Referential Integrity (OCR A-Level Computer Science): Revision Notes
Referential Integrity
Overview
Referential Integrity is a key concept in relational databases that ensures relationships between tables remain consistent. It means that a foreign key in one table must always refer to a valid, existing primary key in another table. Enforcing referential integrity prevents "orphaned records" (records with invalid references) and maintains the reliability and consistency of data across related tables.
What is Referential Integrity?
Referential integrity ensures that any foreign key value in a table must either be null or match a primary key value in the related table. This constraint enforces meaningful connections between tables, keeping data linked and accurate.
Example: If you have a Students table and an Enrolments table, each enrolment record must reference a valid student ID from the Students table. If a Student_ID in the Enrolments table doesn't match any existing Student_ID in the Students table, referential integrity is violated.

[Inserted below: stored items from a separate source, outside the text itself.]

-- ==== Sys2Proof/Machine/Operands.lean ====
section
/-!
DEFINITION. Every operand form: immediates and addresses (spec/30_encoding.md R99), scalar accesses with their checks
(spec/20_memory.md R64), the operand group and the buffers of an engine (spec/30_encoding.md R98, spec/20_memory.md R66,
R67), and the arrays and bit strings held in buffers (spec/20_memory.md R61, R68; spec/00_scope.md R15).
-/

namespace Sys2Proof.Machine

-- Immediates and addresses.

/-- `sext_32(imm16)` (30_encoding.md R99). -/
def sext16 (imm : BitVec 16) : Word := imm.signExtend 32

/-- `zext_32(imm16)` (30_encoding.md R99). -/
def zext16 (imm : BitVec 16) : Word := imm.zeroExtend 32

/-- `ea = x[rs1] + sext_32(imm16)`, modulo 2^32 (48_base.md R251, R266). -/
def effectiveAddr (s : State) (rs1 : Reg) (imm : BitVec 16) : Word := s.reg rs1 + sext16 imm

/-- The target of a branch, `pc + sext_32(off16) * 4` (30_encoding.md R99, 48_base.md R258). -/
def branchTarget (pc : Word) (off : BitVec 16) : Word := pc + sext16 off * 4

/-- The target of JAL, `pc + sext_32(off20) * 4` (30_encoding.md R99, 48_base.md R265). -/
def jumpTarget (pc : Word) (off : BitVec 20) : Word := pc + off.signExtend 32 * 4

-- Scalar accesses.

/-- A load of k bytes by the instruction whose word is w: alignment, then range, then the read, zero-extended
(20_memory.md R64, 48_base.md R251). -/
def loadOp (k : Nat) (w : Word) (rd rs1 : Reg) (imm : BitVec 16) (s : State) : Host.Outcome State Fault Refusal :=
  let ea := effectiveAddr s rs1 imm
  if ea.toNat % k ≠ 0 then raiseFault s .loadMisaligned ea w
  else if s.lmemBytes < ea.toNat + k then raiseFault s .loadAccess ea w
  else withRead s ea.toNat k fun bs => writeBack s rd (BitVec.ofNat 32 (leNat bs))

/-- A store of the low k bytes of x[rs2] by the instruction whose word is w: alignment, then range, then the write
(20_memory.md R64, 48_base.md R251). -/
def storeOp (k : Nat) (w : Word) (rs2 rs1 : Reg) (imm : BitVec 16) (s : State) : Host.Outcome State Fault Refusal :=
  let ea := effectiveAddr s rs1 imm
  if ea.toNat % k ≠ 0 then raiseFault s .storeMisaligned ea w
  else if s.lmemBytes < ea.toNat + k then raiseFault s .storeAccess ea w
  else .next (s.writeMem ea.toNat (leBytes k (s.reg rs2).toNat)).advance

/-- A conditional branch (48_base.md R258). -/
def branchOp (taken : Bool) (off : BitVec 16) (s : State) : Host.Outcome State Fault Refusal :=
  .next (if taken then s.setPc (branchTarget s.pc off) else s.advance)

-- Engine operands.

/-- o_j = x[rb + j] (30_encoding.md R98). -/
def State.operand (s : State) (rb : Reg) (j : Nat) : Word := s.reg (rb + BitVec.ofNat 4 j)

/-- A buffer operand: its start address and its length in bytes (20_memory.md R66). -/
abbrev Buffer := Word × Nat

/-- CheckBuf: a buffer of length 0 always passes, another must end within local memory (20_memory.md R66). -/
def State.bufOk (s : State) (b : Buffer) : Bool := b.2 = 0 || b.1.toNat + b.2 ≤ s.lmemBytes

/-- The first buffer of a list that fails CheckBuf (20_memory.md R66). -/
def State.badBuf (s : State) (bufs : List Buffer) : Option Buffer := bufs.find? fun b => !s.bufOk b

/-- The checks that begin engine instruction i, before it reads or writes anything: the operand group ends at r15
(30_encoding.md R102 condition 4, which decoding has already checked: log 10), then every buffer in the order listed
(20_memory.md R66, 60_exceptions.md R273, R274). -/
def engineChecks (i : Instr) (s : State) (bufs : List Buffer)
    (k : Host.Outcome State Fault Refusal) : Host.Outcome State Fault Refusal :=
  if WellFormed i then
    match s.badBuf bufs with
    | some b => raiseFault s .engineAccess b.1 (encode i)
    | none => k
  else raiseFault s .illegal (encode i) (encode i)

/-- Go on with the content of an input buffer. -/
def withBuf (s : State) (b : Buffer)
    (k : List Byte → Host.Outcome State Fault Refusal) : Host.Outcome State Fault Refusal :=
  withRead s b.1.toNat b.2 k

/-- The outputs of an engine written in the order its rule lists them, so that the later wins where they overlap
(20_memory.md R67). -/
def State.writeBufs (s : State) : List (Word × List Byte) → State
  | [] => s
  | (a, bs) :: rest => (s.writeMem a.toNat bs).writeBufs rest

/-- The end of an engine instruction: its outputs are written, rd gets v, and SEQ goes on (30_encoding.md R98). -/
def engineDone (s : State) (rd : Reg) (v : Word) (outs : List (Word × List Byte)) : Host.Outcome State Fault Refusal :=
  .next ((s.writeBufs outs).setReg rd v).advance

-- Arrays in buffers.

/-- The u16 elements of a buffer, `MemRead(a + 2i, 2)` (20_memory.md R61). -/
def elems16 : List Byte → List (BitVec 16)
  | b0 :: b1 :: rest => (b1 ++ b0) :: elems16 rest
  | _ => []

/-- The u32 elements of a buffer, `MemRead(a + 4i, 4)` (20_memory.md R61). -/
def elems32 : List Byte → List Word
  | b0 :: b1 :: b2 :: b3 :: rest => (b3 ++ b2 ++ b1 ++ b0) :: elems32 rest
  | _ => []

/-- The u64 elements of a buffer, `MemRead(a + 8i, 8)` (20_memory.md R61). -/
def elems64 : List Byte → List Lane
  | b0 :: b1 :: b2 :: b3 :: b4 :: b5 :: b6 :: b7 :: rest =>
    (b7 ++ b6 ++ b5 ++ b4 ++ b3 ++ b2 ++ b1 ++ b0) :: elems64 rest
  | _ => []

/-- The bytes of a list of elements of k bytes each, as `MemWrite` stores them (20_memory.md R61). -/
def bytesOf {w : Nat} (k : Nat) (xs : List (BitVec w)) : List Byte := xs.flatMap fun x => leBytes k x.toNat

-- Bit strings (00_scope.md R15).

/-- Bit i of the bit string held in the given bytes: bit (i mod 8) of byte floor(i / 8) (00_scope.md R13, R15). -/
def bitAt (bs : Array Byte) (i : Nat) : Bool := (bs.getD (i / 8) 0).getLsbD (i % 8)

/-- The number whose bit i is element i of the list. -/
def natOfBits : List Bool → Nat
  | [] => 0
  | b :: bs => b.toNat + 2 * natOfBits bs

/-- The bytes of the bit string of length `len` whose bit i is f i, its padding bits 0 (00_scope.md R15). -/
def packBits (len : Nat) (f : Nat → Bool) : List Byte :=
  (List.range ((len + 7) / 8)).map fun q =>
    BitVec.ofNat 8 (natOfBits ((List.range 8).map fun j => decide (8 * q + j < len) && f (8 * q + j)))

/-- The array whose element i is f i, for i below n. -/
def tabulate {α : Type} (n : Nat) (f : Nat → α) : Array α := ((List.range n).map f).toArray

end Sys2Proof.Machine
end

How Referential Integrity Works
Referential integrity is typically enforced through foreign key constraints. A foreign key constraint links a column (or combination of columns) in one table to the primary key in another table, ensuring that each reference is valid. This constraint is often applied when defining relationships in a relational database.

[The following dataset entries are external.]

-- ==== Sys2Proof/Machine/Control.lean ====
section
/-!
DEFINITION. Branches, jumps and HALT (spec/48_base.md R258 to R267).
-/

namespace Sys2Proof.Machine

/-- BEQ (48_base.md R259). -/
def execBeq (rs1 rs2 : Reg) (off : BitVec 16) (s : State) : Host.Outcome State Fault Refusal :=
  branchOp (s.reg rs1 == s.reg rs2) off s

/-- BNE (48_base.md R260). -/
def execBne (rs1 rs2 : Reg) (off : BitVec 16) (s : State) : Host.Outcome State Fault Refusal :=
  branchOp (s.reg rs1 != s.reg rs2) off s

/-- BLT (48_base.md R261). -/
def execBlt (rs1 rs2 : Reg) (off : BitVec 16) (s : State) : Host.Outcome State Fault Refusal :=
  branchOp (lessSigned (s.reg rs1) (s.reg rs2)) off s

/-- BGE (48_base.md R262). -/
def execBge (rs1 rs2 : Reg) (off : BitVec 16) (s : State) : Host.Outcome State Fault Refusal :=
  branchOp (!lessSigned (s.reg rs1) (s.reg rs2)) off s

/-- BLTU (48_base.md R263). -/
def execBltu (rs1 rs2 : Reg) (off : BitVec 16) (s : State) : Host.Outcome State Fault Refusal :=
  branchOp (lessUnsigned (s.reg rs1) (s.reg rs2)) off s

/-- BGEU (48_base.md R264). -/
def execBgeu (rs1 rs2 : Reg) (off : BitVec 16) (s : State) : Host.Outcome State Fault Refusal :=
  branchOp (!lessUnsigned (s.reg rs1) (s.reg rs2)) off s

/-- JAL: the link is the address after the JAL (48_base.md R265). -/
def execJal (rd : Reg) (off : BitVec 20) (s : State) : Host.Outcome State Fault Refusal :=
  .next ((s.setPc (jumpTarget s.pc off)).setReg rd (s.pc + 4))

/-- JALR: the target is read before rd is written; a target that is not a multiple of 4 faults, rd and pc unchanged
(48_base.md R266). -/
def execJalr (rd rs1 : Reg) (imm : BitVec 16) (s : State) : Host.Outcome State Fault Refusal :=
  let target := effectiveAddr s rs1 imm
  if target.toNat % 4 ≠ 0 then raiseFault s .fetchMisaligned target (encode (.jalr rd rs1 imm))
  else .next ((s.setPc target).setReg rd (s.pc + 4))

/-- HALT (48_base.md R267). -/
def execHalt (s : State) : Host.Outcome State Fault Refusal :=
  .next s.halt

end Sys2Proof.Machine
end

When a foreign key constraint is in place, the database system will:
- Prevent Insertion: Block any attempt to add a foreign key value that does not match an existing primary key.
- Prevent Deletion: Block the deletion of a referenced primary key record, unless specified otherwise (e.g., with cascading delete).
- Prevent Updates: Block changes to primary key values if they would break the link to related foreign key values unless specified otherwise (e.g., with cascading updates).
Enforcing Referential Integrity: Example
Consider a database with two related tables: Students and Enrolments. Students Table: Contains information about students, where Student_ID is the primary key.
| Student_ID | Name | Age |
|------------|------------|-----|
| 101 | Alice Smith| 20 |
| 102 | Bob Jones | 19 |
Enrollments Table: Stores course enrolments, where Student_ID is a foreign key that references Student_ID in the Students table.
| Enrollment_ID | Student_ID | Course |
|---------------|------------|----------|
| 1 | 101 | Maths |
| 2 | 102 | Biology |
With referential integrity:
- You cannot add an enrolment with a Student_ID of 103 because 103 does not exist in the Students table.
- You cannot delete the student with Student_ID 101 from the Students table unless you first delete their enrolments or apply a cascading delete rule.
Why Referential Integrity is Desirable
Prevents Orphaned Records:
- Without referential integrity, you could have records in the Enrolments table that reference nonexistent Student_IDs, leading to incomplete or misleading data.
- Referential integrity ensures that every record in a related table has a valid reference in the primary table.
Maintains Data Consistency:
- Referential integrity enforces consistent relationships, making sure data remains accurate and related across tables.
- It keeps data logically organised, allowing for meaningful relationships that make sense within the context of the database.
Improves Data Reliability:
- Enforcing referential integrity ensures that database queries return accurate results by preventing invalid references.
- This improves the reliability of reports and analytics, as data connections are consistent and trustworthy.
Supports Cascading Operations:
- Referential integrity can include rules for cascading updates or deletions, which automatically update or delete related records in child tables, streamlining database management.
Note Summary
Common Mistakes
- Ignoring Foreign Key Constraints: Failing to define foreign keys can lead to orphaned records, where related tables do not have valid references.
- Not Setting Cascade Rules Appropriately: Incorrect cascading rules (e.g., deleting parent records without cascading deletes) can lead to broken references or unintended data loss.
- Assuming Referential Integrity Enforces Data Accuracy: Referential integrity only ensures valid links between tables. Data entry errors, like typos, are still possible and should be handled separately.
Key Takeaways
- Referential Integrity ensures that foreign keys reference valid primary keys, maintaining consistent links between tables.
- Enforcing referential integrity prevents orphaned records and maintains data reliability and consistency.
- Referential integrity is achieved through foreign key constraints, and cascading rules can further enhance data integrity by automating related changes.
- Applying referential integrity helps improve database accuracy, making it essential for high-quality data management in relational databases.